Considering what has been written yes, is possible (remotely.. with a [un]fortunate back-to-back access).
You can drastically reduce the possibility using the BLTPRI bit (if enought blitter channels is used).
Actually you can even reduce to null if you deny for the CPU even the first chip access with a custom reg. bus read (like on BlitterWait routine).


EDIT:
Just to be clear.
I realize that the latter is certainly not the best way to use CPU and Blitter competently (is no more a "parallel" task ).
But I would not use them to make simple cuncurrent EORs on chip memory areas.
All different, however, if they are used together for very different operations (logic for the blitter and ALU advanced with the processor).
In that case the performance gain is incredible.

[Kalms]

A more problematic aspect than the blitter intercepting the CPU is the CPU intercepting the blitter.

The blitter will fetch from its source channels, then the data is in transit within the blitter for a couple of cycles, then written out to the D channel. Worst case this is 7 bus cycles (ABCD active, A & D point to the same mem location, latency A -> pipeline -> D) ignoring other DMA. If the CPU modifies the memory location during those 7 bus cycles, the CPU result of the CPU operation will be overwritten by the blitter.

[ross]

Quote:

Originally Posted by Kalms

A more problematic aspect than the blitter intercepting the CPU is the CPU intercepting the blitter.

The blitter will fetch from its source channels, then the data is in transit within the blitter for a couple of cycles, then written out to the D channel.

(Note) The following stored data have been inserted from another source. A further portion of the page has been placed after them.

/-- Every entry is younger than an instruction that has not completed: none may drain (R446, R472). -/
def CoreBlock.storesHeld (c : CoreBlock) : Bool :=
  match c.outs with
  | o :: _ => decide (c.stores.length ≤ o.younger)
  | [] => false

/-- The core stalls until the oldest entry has drained (R428, R444, R465, R466). -/
def State.awaitDrain (s : State) : State :=
  let s1 := if s.core.storesHeld then s.settle else s
  match s1.core.stores with
  | [] => s1
  | e :: _ => (s1.tick e.cycles).drainOne

/-- Entries drain, oldest first, until `p` holds of none; at most `n` of them. -/
def State.drainWhile (p : StoreEntry → Bool) : Nat → State → State
  | 0, s => s
  | n + 1, s => if s.core.stores.any p then State.drainWhile p n s.awaitDrain else s

/-- The buffer empties (R436, R467). -/
def State.drainStores (s : State) : State := State.drainWhile (fun _ => true) s.core.stores.length s

/-- A store takes an entry; with 8 occupied the oldest drains first (R428). -/
def State.pushStore (s : State) (a size : Nat) (v : Word) : State :=
  let s1 := if s.core.stores.length < 8 then s else s.awaitDrain
  { s1 with core.stores := s1.core.stores ++ [⟨a, size, v⟩],
            core.outs := s1.core.outs.map fun (o : Outstanding) => { o with younger := o.younger + 1 } }

/-- An entry holds a byte of the access. -/
def StoreEntry.overlaps (e : StoreEntry) (a size : Nat) : Bool := decide (a < e.addr + e.size) && decide (e.addr < a + size)

/-- The bytes of an access that one entry holds whole (R466). -/
def StoreEntry.forward (e : StoreEntry) (a size : Nat) : Option Word :=
  if e.addr ≤ a && a + size ≤ e.addr + e.size then
    some (BitVec.ofNat 32 (natAt (wordBytes e.value) (a - e.addr) size))
  else none

/-- R466 for an access of `size` bytes: the value one entry gives, or the state once no entry overlaps it. -/
def State.forwarded (s : State) (a size : Nat) : Option Word × State :=
  match s.core.stores.filter (·.overlaps a size) with
  | [] => (none, s)
  | [e] =>
    match e.forward a size with
    | some v => (some v, s)
    | none => (none, State.drainWhile (·.overlaps a size) s.core.stores.length s)
  | _ => (none, State.drainWhile (·.overlaps a size) s.core.stores.length s)

-- Error correction

/-- A word of SRAM or DTCM as the core reads it: uncorrectable, or with a correction to report (R605 to R607) (DESIGN CHOICE, assumption 23). -/
def State.ramBad (s : State) (a : Nat) : Bool := s.integ.uncorrWords.contains (a - a % 4)
def State.ramFixed (s : State) (a : Nat) : Bool := s.integ.corrWords.contains (a - a % 4)

/-- A read of a good word, its correction reported (R606). -/
def State.ramReport (s : State) (a : Nat) : State := if s.ramFixed a then s.reportCorr (a - a % 4) else s

/-- A whole word written directly to DTCM, past the store buffer (R514, R523). -/
def State.putDtcm (s : State) (a : Nat) (v : Word) : State := s.storeRam a 4 v

-- Read buffers

/-- Use of a buffered unit: it moves to the front, and its first use outside run-ahead reports a correction (R608, R609). -/
def useBuffer (b : List BufferLine) (u : Nat) : List BufferLine :=
  match b.find? (·.unit == u) with
  | some l => { l with corrected := false } :: b.filter (·.unit != u)
  | none => b

/-- The unit joins a buffer of `size` entries; the least recently used one outside `keep` leaves (R449, R459). -/
def fillBuffer (b : List BufferLine) (size : Nat) (keep : List Nat) (l : BufferLine) : List BufferLine :=
  let b := b.filter (·.unit != l.unit)
  if b.length < size then l :: b
  else match b.reverse.find? fun x => !keep.contains x.unit with
    | some victim => l :: b.filter (·.unit != victim.unit)
    | none => b

/-- The flash unit and the Flowstone group of an address. -/
def unitOf (a : Nat) : Nat := a - a % 16
def groupOf (a : Nat) : Nat := a - a % 8

/-- Outstanding slow loads, oldest first (R455). -/
def CoreBlock.loads (c : CoreBlock) : List Outstanding := c.outs.filter (·.unit.isSome)

/-- The lines and groups that outstanding loads await, which a prefetch keeps (R459, R905). -/
def CoreBlock.awaited (c : CoreBlock) : List Nat := c.outs.filterMap (·.unit)

/-- Latency of a flash load that misses the read buffer, before any wait of R450, and of a Flowstone load that misses the group buffer (R441). -/
def State.flashLatency (s : State) : Nat := 5 + s.waits
def State.groupLatency (s : State) : Nat := match s.power.cclkCur.toNat with
  | 0 => 7
  | 1 => 7
  | 2 => 8
  | 3 => 8
  | 4 => 9
  | _ => 10

/-- A flash unit is read into the buffer unless it is there or on its way: the latency of a load of it that issues now, and the state (R441, R449,
R450, R455, R608). -/
def State.readUnit (s : State) (u : Nat) (keep : List Nat) : Nat × State :=
  match s.core.flashBuf.find? (·.unit == u) with
  | some l => (max 2 l.left, s)
  | none =>
    let n := s.flashLatency + s.core.flashNext
    (n, { s with core := { s.core with
      flashBuf := fillBuffer s.core.flashBuf 4 keep ⟨u, s.integ.corrUnits.contains u, n⟩
      flashNext := s.core.flashNext + 1 + s.waits } })

/-- A Flowstone group likewise (R441, R459, R609). -/
def State.readGroup (s : State) (u : Nat) (keep : List Nat) : Nat × State :=
  match s.core.groupBuf.find? (·.unit == u) with
  | some l => (max 2 l.left, s)
  | none =>
    let n := s.groupLatency
    (n, { s with core.groupBuf := fillBuffer s.core.groupBuf 2 keep ⟨u, s.integ.corrGroups.contains u, n⟩ })

/-- A use of a buffered flash unit outside run-ahead; whether it reported a correction. -/
def State.useFlash (s : State) (u : Nat) : Bool × State :=
  let fixed := s.core.flashBuf.any fun x => x.unit == u && x.corrected
  let s1 := { s with core.flashBuf := useBuffer s.core.flashBuf u }
  (fixed, if fixed then s1.reportCorr u else s1)

def State.useGroup (s : State) (u : Nat) : Bool × State :=
  let fixed := s.core.groupBuf.any fun x => x.unit == u && x.corrected
  let s1 := { s with core.groupBuf := useBuffer s.core.groupBuf u }
  (fixed, if fixed then s1.reportCorr u else s1)

-- Loads

/-- What a load returns: its value with its latency, or an exception (R414, R441). -/
inductive Loaded where
  | value (v : Word) (latency : Nat) (s : State)
  | fails (x : Exc)

/-- A load from DTCM or SRAM (R466, R606, R607). -/
def State.loadRam (s : State) (a size : Nat) : Loaded :=
  match s.forwarded a size with
  | (some v, s1) => .value v 2 s1
  | (none, s1) =>
    if s1.ramBad a then .fails { code := xEccUncorr, badAddr := some (BitVec.ofNat 32 a) }
    else .value (s1.rawLoad a size) (if s1.ramFixed a then 3 else 2) (s1.ramReport a)

/-- A load from flash; the first use of a corrected line takes one cycle more (R442, R449, R608, R648). -/
def State.loadFlash (s : State) (a size : Nat) : Loaded :=
  let u := unitOf a
  if s.flash.busyAt a then let (v, s1) := s.busyLoad a size; .value v 3 s1
  else if s.integ.uncorrUnits.contains u then .fails { code := xEccUncorr, badAddr := some (BitVec.ofNat 32 a) }
  else
    let (n, s1) := s.readUnit u []
    let (fixed, s2) := s1.useFlash u
    .value (s.rawLoad a size) (if fixed then n + 1 else n) s2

Worst case this is 7 bus cycles (ABCD active, A & D point to the same mem location, latency A -> pipeline -> D) ignoring other DMA. If the CPU modifies the memory location during those 7 bus cycles, the CPU result of the CPU operation will be overwritten by the blitter.

Absolutely right.
This is a mandatory (and working) case for BLTPRI.

[Toni Wilen]

I only meant there is no hardware side-effects.

It is (or at least should have been) obvious that any RMW cycle can be "interrupted" by higher priority channel or any channel if there are free cycle(s) between read and write.

[Crank]

What is "TAS"?

[Steve]

Quote:

Originally Posted by Crank

What is "TAS"?

http://68k.hax.com/TAS

[Hannibal]

I think I can guess what you are doing, and have considered the same thing. I concluded the cleanest solution was to add an extra back buffer, so the CPU can draw to buffer x-1 while blitter draws to buffer x.